14:36:35 Bike i mean, and that would probably be easier to write than modifying any enclosed functions recursively

14:37:03 beach I totally understand. But we need to be convinced that it's correct to do so.

14:37:35 beach For instance, the inlined function may have several RETURN instructions.

14:38:11 Bike at the moment that's not possible.

14:38:20 beach But it could be.

14:39:00 beach Wait, why is it not possible?

14:39:10 beach What if there are several RETURN-FROMs in the source?

14:39:13 Bike ast-to-hir only generates one return per function

14:39:19 beach I see.

14:39:25 beach Well that might change in the future.

14:39:52 Bike anyway, would it be a problem? we'd just have any return in the function being inlined turn into a local control transfer to the former return site

14:40:25 beach I am not totally sure, but it might work.

14:40:56 beach Either way, I think the big gain is going to be from avoiding the M^2 behavior in most cases.

14:43:40 beach Anyway, do you see my point that, if we treat this general case, the LET situation will likely take care of itself, and we need to treat this general case anyway at some point. Whereas if we handle the LET case specially, we will have more code, because we still need to handle the general case (if it is produced by something other than LET).

14:44:51 beach So my suggestion is: 1. Make sure quadratic behavior is a problem.

14:45:04 beach 2. Try to eliminate it where it is correct to do so.

14:45:14 beach ... but still copy the instructions.

14:45:31 beach 3. Measure again to see how much time is spent copying instructions.

14:46:04 beach If it is still a problem consider whether copying can be avoided in some cases.

14:48:09 beach Oh, and there is another interesting situation. If enter2 does not create a variable that is used by any of its descendants, then it doesn't matter whether it is called several times. It can still be inlined.

14:48:20 beach And in that situation, you do need to copy the instructions.

14:49:08 beach So that's another reason to avoid two ways of doing it, one way by copying instructions and another way by not copying them. Two ways would give more code and more maintenance.

14:50:36 beach Bike: Am I making sense here?

14:50:53 Bike Sure.

14:51:56 beach So do we have a plan?

14:52:18 beach If so, I look forward to hearing intermediate goals from you.

14:52:26 Bike Yeah I'll do the stats first.

14:52:32 beach Great!

14:57:13 beach You will need two hash tables.

14:57:36 beach One mapping initial instructions to a counter of how many times it was inlined.

14:57:51 beach Another to map copies of instructions to initial instructions.

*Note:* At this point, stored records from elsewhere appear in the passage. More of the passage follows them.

-- ==== Sys2Proof/Machine/CadenceOps.lean ====
section
/-!
DEFINITION. The cadence (R488 to R493), time (R494 to R499) and the cyclic schedule (R500 to R504).
-/

namespace Sys2Proof.Machine

/-! ## Signed values and pins -/

/-- Two's complement of 32 bits. -/
def ofI32 (v : Nat) : Int := signExt 32 v
def toI32 (v : Int) : Nat := wrap 32 v

def pinCadenceOut : Nat := 0
def pinPpsOut : Nat := 1

/-! ## Period and prediction (R488 to R491) -/

def cadSource (s : State) : Nat := dget s 0x1200 1

/-- The period P in force: the grandmaster's under FABRIC while it is known, else the configured one. -/
def cadPeriod (s : State) : Nat :=
  max 1 (if cadSource s = 2 ∧ s.cad.fabricEpoch.isSome then s.cad.fabricPeriod else dget s 0x1200 2)

def cadEpoch (s : State) : Nat :=
  match s.cad.fabricEpoch with
  | some e => if cadSource s = 2 then e else dget s 0x1200 3
  | none => dget s 0x1200 3

/-- P_N of a period that begins now: under EXTERNAL the last measured length, where there is one. -/
def periodLength (s : State) : Nat := if cadSource s = 1 then s.cad.measured.getD (cadPeriod s) else cadPeriod s

/-- The first epoch + k·P not before an instant. -/
def gridFrom (epoch p t : Nat) : Nat := if t ≤ epoch then epoch - (epoch - t) / p * p else epoch + ceilDiv (t - epoch) p * p

/-- The boundary that ends the present period: under INTERNAL and FABRIC the first of the sequence at which the period has lasted
P / 2 or more (R491), under EXTERNAL one length after its start. -/
def predicted (s : State) : Nat :=
  match s.cad.moved with
  | some b => b
  | none =>
    if cadSource s = 1 then s.cad.start + s.cad.length
    else gridFrom (cadEpoch s) (cadPeriod s) (s.cad.start + ceilDiv (cadPeriod s) 2)

/-- The next boundary after a change that may move it; each move is counted (R491). -/
def rephase (s : State) (before : Nat) : State := if predicted s = before then s else bump s 0x1200 0xA 1

/-- CadenceState under INTERNAL follows TimeQuality (R490). -/
def refreshCadence (s : State) : State :=
  if cadSource s = 0 then dset s 0x1200 7 (if dget s 0x1201 1 = 2 then 2 else 0) else s

/-- TimeQuality changes: 0 LOCKED_PPS, 1 HOLDOVER, 2 FREERUN. -/
def setQuality (s : State) (q : Nat) : State :=
  let s1 := if q = 1 ∧ dget s 0x1201 1 ≠ 1 then dset s 0x1201 0xC s.ptp else s
  refreshCadence (dset s1 0x1201 1 q)

/-- A change of CadenceSource (R489, R490). -/
def changeSource (s : State) (v : Nat) : State :=
  let before := predicted s
  let s1 := dset s 0x1200 1 v
  let s2 : State := { s1 with cad := { s1.cad with
    measured := if v = 1 then none else s1.cad.measured, lastEdge := none, hits := 0, misses := 0, moved := none, fromEdge := false } }
  rephase (if v = 0 then refreshCadence s2 else dset s2 0x1200 7 1) before

/-! ## Boundaries -/

/-- CONTEXT entries of the table not reached when the period ends make one switch to the last of them; STEP entries not reached
lapse (R504). -/
def overrunEntries (s : State) : State :=
  let left := (schedule s).drop s.cad.entryNext
  let lost := (left.filter (fun e => e.kind == 1)).length
  let s1 := if lost = 0 then s else bump s 0x1210 5 lost
  match (left.filter (fun e => e.kind == 2)).getLast? with
  | some e => if contextReady s e.ctx then { s1 with ctx := { s1.ctx with next := some e.ctx } } else bump s1 0x1210 6 1
  | none => s1

/-- A boundary at an instant; `edge` tells that an edge made it. (DEDUCED, log 69.) -/
def makeBoundary (s : State) (at_ : Nat) (edge : Bool) : State :=
  let s1 := overrunEntries s
  let s2 := match s1.cad.activate with
    | some t => dsetStored s1 0x1210 3 t
    | none => s1
  let measured := if edge && s.cad.fromEdge then some (at_ - s.cad.start) else s.cad.measured
  let s3 : State := { s2 with cad := { s2.cad with measured := measured, moved := none, activate := none, entryNext := 0, fromEdge := edge } }
  let s4 : State := { s3 with cad := { s3.cad with start := at_, length := periodLength s3 } }
  let s5 := dset (bump s4 0x1200 8 1) 0x1200 9 (min (at_ - s.cad.start) (2 ^ 32 - 1))
  let s6 := emit (raiseLocal s5 0 2) (.pulse pinCadenceOut (dget s 0x1200 0xC))
  rephase s6 (at_ + s6.cad.length)

/-- CADENCE_BOUNDARY: the predicted boundary is reached in a state in which the device makes boundaries itself (R489, R490). -/
def execCadenceBoundary (s : State) : Res :=
  if (cadSource s = 1 ∧ dget s 0x1200 7 = 0) ∨ s.ptp < predicted s then .next s
  else .next (makeBoundary s (predicted s) false)

/-- An edge within tolerance of the prediction (R490). -/
def nearPrediction (s : State) (pred b : Nat) : Bool :=
  let tol := dget s 0x1200 4
  decide (b ≤ pred + tol) && decide (pred ≤ b + tol)

/-- An edge while LOCKED: it makes the boundary, or is ignored and counted when early. (DEDUCED, log 68.) -/
def lockedEdge (s : State) (b : Nat) : State :=
  if nearPrediction s (predicted s) b then
    makeBoundary { s with cad := { s.cad with lastEdge := some b, misses := 0 } } b true
  else { s with cad := { s.cad with ignored := s.cad.ignored + 1 } }

/-- A new lock: the edge ends the period, or the one after it does (R491). -/
def newLock (s : State) (b : Nat) : State :=
  let s1 := dset s 0x1200 7 0
  if s.cad.start + ceilDiv (cadPeriod s) 2 ≤ b then
    let s2 := if b = predicted s then s1 else bump s1 0x1200 0xA 1
    makeBoundary s2 b true
  else
    let nb := b + periodLength s
    let s2 : State := { s1 with cad := { s1.cad with moved := some nb } }
    if nb = predicted s then s2 else bump s2 0x1200 0xA 1

/-- An edge while ACQUIRING or in HOLDOVER counts towards lock by its distance from the edge before it. -/
def lockingEdge (s : State) (b : Nat) : State :=
  let near : Bool := match s.cad.lastEdge with
    | some e => nearPrediction s (e + periodLength s) b
    | none => false
  let hits := if near then s.cad.hits + 1 else 0
  let meas := match s.cad.lastEdge with
    | some e => if near then some (b - e) else s.cad.measured
    | none => s.cad.measured
  let s1 : State := { s with cad := { s.cad with lastEdge := some b, hits := hits, misses := 0, measured := meas } }
  if dget s 0x1200 5 ≤ hits then newLock { s1 with cad := { s1.cad with hits := 0 } } b else s1

/-- CADENCE_IN_EDGE: a filtered edge, by its time stamp at the pin, moved earlier by ExtEdgeOffset (R489, R490). (DEDUCED, log 68.) -/
def execCadenceInEdge (stamp : Nat) (s : State) : Res :=
  if cadSource s = 1 then
    let b := ((stamp : Int) - ofI32 (dget s 0x1200 0xD)).toNat
    .next (if dget s 0x1200 7 = 0 then lockedEdge s b else lockingEdge s b)
  else .next s

/-- CADENCE_EDGE_MISSED: no edge by the prediction plus the tolerance: the device makes the boundary, and after MaxMissed misses it
is in HOLDOVER (R490). -/
def execCadenceEdgeMissed (s : State) : Res :=
  if cadSource s = 1 ∧ dget s 0x1200 7 = 0 ∧ predicted s + dget s 0x1200 4 < s.ptp then
    let s1 := bump (makeBoundary s (predicted s) false) 0x1200 0xB 1
    let n := s.cad.misses + 1
    let s2 : State := { s1 with cad := { s1.cad with misses := n, hits := 0 } }
    .next (if dget s 0x1200 6 ≤ n then dset s2 0x1200 7 2 else s2)
  else .next s

/-- FABRIC_CADENCE_TIMEOUT: no announcement for 4 periods (R490). -/
def execFabricCadenceTimeout (s : State) : Res :=
  if cadSource s = 2 ∧ s.cad.lastAnnounce + 4 * cadPeriod s < s.now then .next (dset s 0x1200 7 2) else .next s

/-- Time is stepped; INTERNAL boundaries follow the new time (R491, R498). -/
def stepTime (s : State) (t : Nat) : State :=
  let before := predicted s
  rephase { s with ptp := t } before

/-- GRANDMASTER_ANNOUNCE: the elected grandmaster's cadence epoch and period, and its time (R489, R494). -/
def execGrandmasterAnnounce (epoch period time : Nat) (s : State) : Res :=
  let before := predicted s
  let s1 : State := { s with
    ptp := time, cad := { s.cad with fabricEpoch := some epoch, fabricPeriod := period, lastAnnounce := s.now } }
  let s2 := if cadSource s = 2 then dset s1 0x1200 7 0 else s1
  .next (rephase s2 before)

/-! ## The schedule (R501, R502, R504) -/

/-- The instant of a phase of the present period (R488). -/
def phaseInstant (s : State) (phase : Nat) : Nat := s.cad.start + phase * s.cad.length / 65536

/-- The next entry of the active table, when its instant has come. (DEDUCED, log 71.) -/
def dueEntry (s : State) : Option SchedEntry :=
  match (schedule s)[s.cad.entryNext]? with
  | some e => if phaseInstant s e.phase ≤ s.ptp then some e else none
  | none => none

def passEntry (s : State) : State := { s with cad := { s.cad with entryNext := s.cad.entryNext + 1 } }

/-- SCHEDULE_STEP: a STEP entry's instant opens its reservation. -/
def execScheduleStep (s : State) : Res :=
  match dueEntry s with
  | some e =>
    if e.kind = 1 then
      let s1 := passEntry s
      .next { s1 with cad := { s1.cad with open_ := s1.cad.open_ ++ [(e.slot, phaseInstant s (e.phase + e.window))] } }
    else .next s
  | none => .next s

/-- RESERVATION_LAPSE: an open reservation reaches PHASE + WINDOW. -/
def execReservationLapse (s : State) : Res :=
  let gone := s.cad.open_.filter (fun e => decide (e.2 ≤ s.ptp))
  if gone = [] then .next s
  else .next (bump { s with cad := { s.cad with open_ := s.cad.open_.filter (fun e => decide (s.ptp < e.2)) } } 0x1210 5 gone.length)

/-- The context that will be in force once the switches under way have ended. -/
def nextContext (s : State) : Nat :=
  match s.ctx.next, s.ctx.switch with
  | some c, _ => c
  | none, some w => w.target
  | none, none => s.ctx.current

/-- SCHEDULE_CONTEXT: a CONTEXT entry's instant: a switch is asked for, or the entry is skipped. -/
def execScheduleContext (s : State) : Res :=
  match dueEntry s with
  | some e =>
    if e.kind = 2 then
      let s1 := passEntry s
      if e.ctx = nextContext s then .next s1
      else if contextReady s e.ctx then .next { s1 with ctx := { s1.ctx with next := some e.ctx } }
      else .next (bump s1 0x1210 6 1)
    else .next s
  | none => .next s

/-- Unused fields of an entry are 0, and its KIND is not reserved (R500). -/
def entrySound (e : SchedEntry) : Bool :=
  e.spare == 0 && ((e.kind == 1 && e.ctx == 0) || (e.kind == 2 && e.slot == 0 && e.window == 0)) && decide (e.phase + e.window < 65536)

def phasesAscend : List SchedEntry → Bool
  | a :: b :: es => decide (a.phase < b.phase) && phasesAscend (b :: es)
  | _ => true

/-- Whether every STEP falls in the serving context. -/
def stepsInServing : Nat → List SchedEntry → Bool
  | _, [] => true
  | c, e :: es => if e.kind = 2 then stepsInServing e.ctx es else c == 0 && stepsInServing c es

/-- The END entry that closes a table holds nothing else. -/
def endSound (d : List Byte) : Bool :=
  match ((List.range 256).map (fun i => u64 d (8 * i))).find? (fun v => bitsOf v 47 44 == 0) with
  | some v => v == 0
  | none => true

/-- The checks of R501. (DEDUCED, log 71.) -/
def tableSound (d : List Byte) : Bool :=
  let es := tableEntries d
  let last := ((es.filter (fun e => e.kind == 2)).getLast?.map (·.ctx)).getD 0
  es.all entrySound && phasesAscend es && stepsInServing last es && endSound d

/-- A write of Activate: the table is checked and takes effect at the next boundary, or is refused (R501). -/
def activateTable (s : State) (table : Nat) : Nat × State :=
  if 1 < table then (0x04010000, s)
  else if tableSound (bget s 0x1210 (1 + table)) then (0, { s with cad := { s.cad with activate := some table } })
  else (0x04060242, s)

/-- SCHEDULE_ACTIVATE. -/
def execScheduleActivate (table : Nat) (s : State) : Res :=
  let (a, s1) := activateTable s table
  .next (dictAnswer s1 a)

/-! ## Time (R494 to R499) -/

/-- FREQ_CORRECTION: the temperature near the oscillator gives the correction in ppb, rounded to the nearest (R496); one that is no finite number leaves its
value open. (DEDUCED, log 70.) (DESIGN CHOICE, log 149.) -/
def execFreqCorrection (temp : Nat) (s : State) : Res :=
  let dt := (ofFp32 (BitVec.ofNat 32 temp)).add (intNum (-25))
  let c (k : Nat) : Num := ofFp32 (BitVec.ofNat 32 (dget s 0x1202 (k + 1)))
  let y := (c 0).add (((c 1).mul dt).add (((c 2).mul (dt.mul dt)).add ((c 3).mul (dt.mul (dt.mul dt)))))
  match y with
    | .fin neg m e => .next (dset (dset s 0x1201 0xB temp) 0x1201 0xA (convFinInt 32 neg m 1 e).code)
    | _ =>
      let (v, s1) := freeValue s
      .next (dset (dset s1 0x1201 0xB temp) 0x1201 0xA (v % 2 ^ 32))

/-- Distance of a pulse from the nearest whole second, in ns. -/
def ppsOffset (stamp : Nat) : Int :=
  let r := stamp % 1000000000
  if r < 500000000 then (r : Int) else (r : Int) - 1000000000

/-- An accepted pulse (R497). (DEDUCED, log 70.) -/
def acceptPps (s : State) (off : Int) : State :=
  let good := s.clock.ppsGood + 1
  let s1 := dset { s with clock := { s.clock with ppsGood := good, ppsMissing := 0 } } 0x1201 9 (toI32 off)
  if 8 ≤ good ∧ dget s 0x1201 1 ≠ 0 then
    let s2 := setQuality { s1 with clock := { s1.clock with wasLocked := true } } 0
    if !s.clock.wasLocked && decide (1000 < off.natAbs) then stepTime s2 ((s2.ptp : Int) - off).toNat else s2
  else s1

/-- PPS_IN_PULSE: accepted within ±500 µs of the predicted second, else an outlier (R497). -/
def execPpsInPulse (stamp : Nat) (s : State) : Res :=
  if dbool s 0x1201 7 then
    let off := ppsOffset stamp
    if off.natAbs ≤ 500000 then .next (acceptPps { s with clock := { s.clock with lastPps := some stamp } } off)
    else .next (bump { s with clock := { s.clock with ppsGood := 0 } } 0x1201 0xD 1)
  else .next s

/-- PPS_MISSING: an expected pulse did not come; after 3 in a row a locked time base holds over (R497). -/
def execPpsMissing (s : State) : Res :=
  if dbool s 0x1201 7 then
    let n := s.clock.ppsMissing + 1
    let s1 : State := { s with clock := { s.clock with ppsMissing := n, ppsGood := 0 } }
    .next (if 3 ≤ n ∧ dget s 0x1201 1 = 0 then setQuality s1 1 else s1)
  else .next s

/-- A write of PtpTime steps time (R498). -/
def writePtpTime (s : State) (t : Nat) : State :=
  let q := if dget s 0x1201 1 = 0 then 1 else 2
  stepTime (setQuality { s with clock := { s.clock with wasLocked := false, ppsGood := 0 } } q) (t % 2 ^ 64)

/-- PTP_TIME_WRITE. -/
def execPtpTimeWrite (time : Nat) (s : State) : Res := .next (dictAnswer (writePtpTime s time) 0)

/-- priority1 by role, and the clockClass announced (R495). -/
def priority1 (s : State) : Nat := if dget s 0x6100 5 = 2 then dget s 0x1201 4 else dget s 0x1201 3
def clockClass (s : State) : Nat := if dget s 0x1201 1 = 0 then 6 else if dget s 0x1201 1 = 1 then 7 else 248

/-- PTP_SYNC_SEND: the grandmaster's two-step Sync and its Announce, until it has fallen silent (R494, R495, R499). -/
def execPtpSyncSend (s : State) : Res :=
  if s.clock.silent then .next s
  else
    let n := (s.clock.syncSeq + 1) % 65536
    let s1 := timeFrame (timeFrame s 1 [n]) 2 [n, s.ptp]
    let s2 := timeFrame s1 3 [n, priority1 s, clockClass s]
    .next (dset { s2 with clock := { s2.clock with syncSeq := n, announceSeq := n } } 0x1201 6 (if dget s 0x6100 5 = 2 then 2 else 1))

/-- PTP_DELAY_REQ: a delay request, or with `peer` a peer-delay request, is answered with its time of receipt (R494). -/
def execPtpDelayReq (peer : Bool) (seq : Nat) (s : State) : Res :=
  .next (timeFrame s (if peer then 5 else 4) [seq, s.ptp])

/-- PPS_OUT_SECOND: at each whole second PPS_OUT rises for 100 ms (R493). (DEDUCED, log 69.) -/
def execPpsOutSecond (s : State) : Res :=
  let sec := s.ptp / 1000000000
  if sec = s.clock.lastSecond then .next s
  else .next (emit { s with clock := { s.clock with lastSecond := sec } } (.pulse pinPpsOut 100000000))

end Sys2Proof.Machine
end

15:00:28 Bike Something like that. Not all instructions are copied in an obvious way so I'll have to work something out.

15:01:07 beach OK.

15:01:55 Bike oh, and i did another really basic count, and found that compiling a 100-line function with various LABELS, LET*, DOLIST and such involved over fifty five thousand calls to clone-instruction

15:02:20 beach That sounds like a clue.

15:13:58 drmeister bike: When you first got the inlining to work - it was really, really slow. We ran it with dtrace profiling and it showed a problem that you were almost immediately able to fix. Do you recall what that was?

15:22:52 drmeister Bike: How many HIR nodes does that 100-line function start with before inlining?

15:25:00 drmeister Counting the number of times each progenitor HIR instruction gets cloned (with the two hash tables) will show the pattern of how inlining is applied (inside-out vs outside-in) but we can still learn a lot from the total number of clones made/number of progenitor instructions - right?

15:26:09 drmeister Because the best approach would have "total # clones"/"# progenitor" somewhere near 1.0 - right?